All that is wanted is a word-for-word copy of the data from its first line to the line containing "open Sys2Proof", both included.

------ DATA UNDER STUDY ------

-- ==== Sys2Proof/Safety.lean ====
section
/-! DEFINITION. What counts as a safe run, in the terms claims use: the host's duties, the exact cause of each error, the ports each
operation is a function of, and the invariant of the state. -/

namespace Sys2Proof.Machine

open Sys2Proof

/-- What the host owes an operation for it to have a meaning at all (70_reset_and_hazards.md R120; R59, R71, R84): an `OP` code that selects
one, a `MIRR` code that names a kind, a `PRG` buffer of at least `PRGSIZE` bytes. -/
def HostDutiesMet (s : State) : Prop :=
  s.op.toNat < 12 ∧ (s.op = opCode .hdrEnc → s.mirr ≠ 3) ∧ (s.op = opCode .bankC2pf → s.prgSize.toInt ≤ s.prg.size)

/-- A step that answers. -/
def StepAnswers (s : State) : Prop := ∃ t, step s = .next t

/-- The two states present the operation with the same operands (R16), the same buffer bytes where it reads any (20_memory.md R28, R31), and
the same `MAPPER_TABLE` where it looks a mapper up (70_reset_and_hazards.md R119). For BANK.C2PF both buffers are shorter than `PRGSIZE` or
neither is (R84, U11; log 7). Characters from `LEN` on and the compare value of GG.ENC with `HASCMP` = 0 do not count (the spec's decisions D17
and D18). -/
def SameRequest : Instr → State → State → Prop
  | .hdrDec, s, u => s.avail = u.avail ∧ s.fileLen = u.fileLen ∧ (16 ≤ s.avail.toInt → s.hdrBuf = u.hdrBuf)
  | .hdrEnc, s, u =>
    s.prgSize = u.prgSize ∧ s.chrSize = u.chrSize ∧ s.mapper = u.mapper ∧ s.mirr = u.mirr ∧ s.xram = u.xram
  | .bankMin, s, u => s.mapper = u.mapper ∧ s.mapperTable = u.mapperTable
  | .bankMinc, s, u => s.prgSize = u.prgSize ∧ s.mapper = u.mapper ∧ s.mapperTable = u.mapperTable
  | .bankIssw, s, u => s.prgSize = u.prgSize ∧ s.mapper = u.mapper ∧ s.mapperTable = u.mapperTable
  | .bankP2c, s, u => s.prgAddr = u.prgAddr ∧ s.bankSize = u.bankSize
  | .bankC2p, s, u => s.cpuAddr = u.cpuAddr ∧ s.bankSize = u.bankSize ∧ s.prgSize = u.prgSize
  | .bankC2pf, s, u =>
    s.cpuAddr = u.cpuAddr ∧ s.bankSize = u.bankSize ∧ s.prgSize = u.prgSize ∧ s.compareByte = u.compareByte ∧
      (s.prgSize.toInt ≤ s.prg.size ↔ u.prgSize.toInt ≤ u.prg.size) ∧
      (s.prgSize.toInt ≤ s.prg.size → ∀ p : Nat, (p : Int) < s.prgSize.toInt →
        (p : Int) % s.bankSize.toInt = s.cpuAddr.toInt % s.bankSize.toInt → memRead .prg p s = memRead .prg p u)
  | .ggDec, s, u => s.len = u.len ∧ ∀ i : Fin 8, (i.val : Int) < s.len.toInt → s.code[i] = u.code[i]
  | .ggEnc, s, u =>
    s.address = u.address ∧ s.replacement = u.replacement ∧ s.hasCmp = u.hasCmp ∧ (s.hasCmp = true → s.compareInt = u.compareInt)
  | .tileDec, s, u => s.lo = u.lo ∧ s.hi = u.hi
  | .tileEnc, s, u => s.px = u.px

/-- The ranges R17 gives HDR.DEC's result ports and the relations of R23 among them. -/
def Header.inRange (h : Header) : Prop :=
  h.trainerStart.toInt = 16 ∧ (h.trainerSize.toInt = 0 ∨ h.trainerSize.toInt = 512) ∧
  h.prgStart.toInt = 16 + h.trainerSize.toInt ∧ h.chrStart.toInt = h.prgStart.toInt + h.prgSize.toInt ∧
  h.prgSize.toInt % 16384 = 0 ∧ 16384 ≤ h.prgSize.toInt ∧ h.prgSize.toInt ≤ 256 * 16384 ∧
  h.chrSize.toInt % 8192 = 0 ∧ 0 ≤ h.chrSize.toInt ∧ h.chrSize.toInt ≤ 255 * 8192 ∧
  0 ≤ h.mapper.toInt ∧ h.mapper.toInt ≤ 255 ∧ h.mirr ≠ 3

/-- Header bytes that `HDR.ENC` can reproduce (40_header_codec.md R70): no trainer, not both mirroring bits, reserved bits zero. -/
def canonicalHeader (b : Vector Byte 16) : Prop :=
  b[6].toNat / 4 % 2 = 0 ∧ ¬ (b[6].toNat / 8 % 2 = 1 ∧ b[6].toNat % 2 = 1) ∧ b[7].toNat % 16 = 0 ∧
  ∀ i : Fin 16, 8 ≤ i.val → b[i] = 0

/-- A sequence result ascends (R26). -/
def ascending (l : List IntPort) : Prop := l.Pairwise fun a b => a.toInt < b.toInt

/-- A CPU address in the window (R30), on an int port. -/
def portInWindow (a : IntPort) : Prop := 0x8000 ≤ a.toInt ∧ a.toInt ≤ 0xFFFF

/-- A byte value on an int port. -/
def portInByte (a : IntPort) : Prop := 0 ≤ a.toInt ∧ a.toInt ≤ 255

/-- The letters `A P Z L G I T Y` and `E O X U K S V N`, in ASCII (R52, R53). -/
def lowLetters : List Byte := [0x41, 0x50, 0x5A, 0x4C, 0x47, 0x49, 0x54, 0x59]
def highLetters : List Byte := [0x45, 0x4F, 0x58, 0x55, 0x4B, 0x53, 0x56, 0x4E]

/-- What R17, R23, R26, R69, R79, R82, R90 and R94 say of an answer's result ports. -/
def Result.inRange : Result → Prop
  | .hdrDec h     => h.inRange
  | .hdrEnc b     => b[0] = 0x4E ∧ b[1] = 0x45 ∧ b[2] = 0x53 ∧ b[3] = 0x1A ∧ canonicalHeader b
  | .bankMin z _  => z.toInt ∈ [8192, 16384, 32768]
  | .bankMinc z _ => z.toInt ≤ 32768
  | .bankIssw _ _ => True
  | .bankP2c l    => l.length ∈ [1, 2, 4] ∧ ascending l ∧ ∀ a ∈ l, portInWindow a
  | .bankC2p l    => ascending l ∧ ∀ a ∈ l, 0 ≤ a.toInt
  | .bankC2pf l   => ascending l ∧ ∀ a ∈ l, 0 ≤ a.toInt
  | .ggDec t      => portInWindow t.address ∧ portInByte t.replacement ∧ ∀ c, t.compare = some c → portInByte c
  | .ggEnc c      =>
    (∀ x ∈ c, x ∈ lowLetters ++ highLetters) ∧
      ((c.length = 6 ∧ c.getD 2 0 ∈ lowLetters) ∨ (c.length = 8 ∧ c.getD 2 0 ∈ highLetters))
  | .tileDec _    => True
  | .tileEnc _ _  => True

/-- The invariant: both plain-data maps are in canonical form and the answer held, if any, is one the rules allow. -/
def Inv (s : State) : Prop :=
  s.prg.wf ∧ mapperTableWf s.mapperTable ∧ ∀ r, s.answer = some (.ok r) → r.inRange

/-- The tables of R52 and R53 written out, one row per letter: value, upper-case code, lower-case code. -/
def letterTable : List (Nibble × Byte × Byte) :=
  [(0, 0x41, 0x61), (1, 0x50, 0x70), (2, 0x5A, 0x7A), (3, 0x4C, 0x6C),
   (4, 0x47, 0x67), (5, 0x49, 0x69), (6, 0x54, 0x74), (7, 0x59, 0x79),
   (8, 0x45, 0x65), (9, 0x4F, 0x6F), (10, 0x58, 0x78), (11, 0x55, 0x75),
   (12, 0x4B, 0x6B), (13, 0x53, 0x73), (14, 0x56, 0x76), (15, 0x4E, 0x6E)]

/-- The character spells the letter of value `v` in either case (R53). -/
def SpellsLetter (c : Byte) (v : Nibble) : Prop := ∃ row ∈ letterTable, row.1 = v ∧ (c = row.2.1 ∨ c = row.2.2)

/-- The character is the upper-case letter of value `v` (R53). -/
def IsUpperLetter (c : Byte) (v : Nibble) : Prop := ∃ row ∈ letterTable, row.1 = v ∧ c = row.2.1

/-- Bytes 0 to 3 are `4E 45 53 1A` (R101). -/
def MagicGood (b : Vector Byte 16) : Prop := b[0] = 0x4E ∧ b[1] = 0x45 ∧ b[2] = 0x53 ∧ b[3] = 0x1A

/-- `16 + trainerSize + prgSize + chrSize`, read from the header's bytes (R44, R101). -/
def declaredLength (b : Vector Byte 16) : Int :=
  16 + (if b[6].toNat / 4 % 2 = 1 then 512 else 0) + (if b[4].toNat = 0 then 256 else b[4].toNat : Nat) * 16384 + (b[5].toNat : Int) * 8192

/-- "a positive multiple of 16384 with 1 to 256 units" (R101). -/
def LegalPrgSize (v : Int) : Prop := ∃ u : Nat, 1 ≤ u ∧ u ≤ 256 ∧ v = u * 16384

/-- "a multiple of 8192 with 0 to 255 units" (R101). -/
def LegalChrSize (v : Int) : Prop := ∃ u : Nat, u ≤ 255 ∧ v = u * 8192

/-- The columns "raised by" and "exact cause" of 60_exceptions.md R101, one row per kind. HDR.ENC with `MIRR` 3 is outside the operation's
domain and has no status (R71). -/
def ErrorCause (e : ErrorKind) (i : Instr) (s : State) : Prop :=
  match e with
  | .badMagic => i = .hdrDec ∧ 16 ≤ s.avail.toInt ∧ ¬ MagicGood s.hdrBuf
  | .tooShort => i = .hdrDec ∧ s.avail.toInt < 16
  | .truncated => i = .hdrDec ∧ 16 ≤ s.avail.toInt ∧ MagicGood s.hdrBuf ∧ s.fileLen.toInt < declaredLength s.hdrBuf
  | .invalidPrgSize => i = .hdrEnc ∧ s.mirr ≠ 3 ∧ ¬ LegalPrgSize s.prgSize.toInt
  | .invalidChrSize => i = .hdrEnc ∧ s.mirr ≠ 3 ∧ LegalPrgSize s.prgSize.toInt ∧ ¬ LegalChrSize s.chrSize.toInt
  | .invalidMapper =>
    i = .hdrEnc ∧ s.mirr ≠ 3 ∧ LegalPrgSize s.prgSize.toInt ∧ LegalChrSize s.chrSize.toInt ∧ ¬ portInByte s.mapper
  | .invalidCode =>
    i = .ggDec ∧ ((s.len.toInt ≠ 6 ∧ s.len.toInt ≠ 8) ∨ ∃ k : Fin 8, (k.val : Int) < s.len.toInt ∧ ∀ v : Nibble, ¬ SpellsLetter s.code[k] v)
  | .invalidArgument =>
    i = .ggEnc ∧ (¬ (0 ≤ s.address.toInt ∧ s.address.toInt ≤ 0xFFFF) ∨ ¬ portInByte s.replacement ∨
      (s.hasCmp = true ∧ ¬ portInByte s.compareInt))
  | .addressOutOfRange =>
    (i = .bankP2c ∧ (s.bankSize.toInt ∉ [8192, 16384, 32768] ∨ s.prgAddr.toInt < 0)) ∨
      ((i = .bankC2p ∨ i = .bankC2pf) ∧ (s.bankSize.toInt ∉ [8192, 16384, 32768] ∨ ¬ portInWindow s.cpuAddr))

end Sys2Proof.Machine
end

------

● **RESPONSE AREA**:
-- ==== Sys2Proof/Safety.lean ====
section
/-! DEFINITION. What counts as a safe run, in the terms claims use: the host's duties, the exact cause of each error, the ports each
operation is a function of, and the invariant of the state. -/

namespace Sys2Proof.Machine

open Sys2Proof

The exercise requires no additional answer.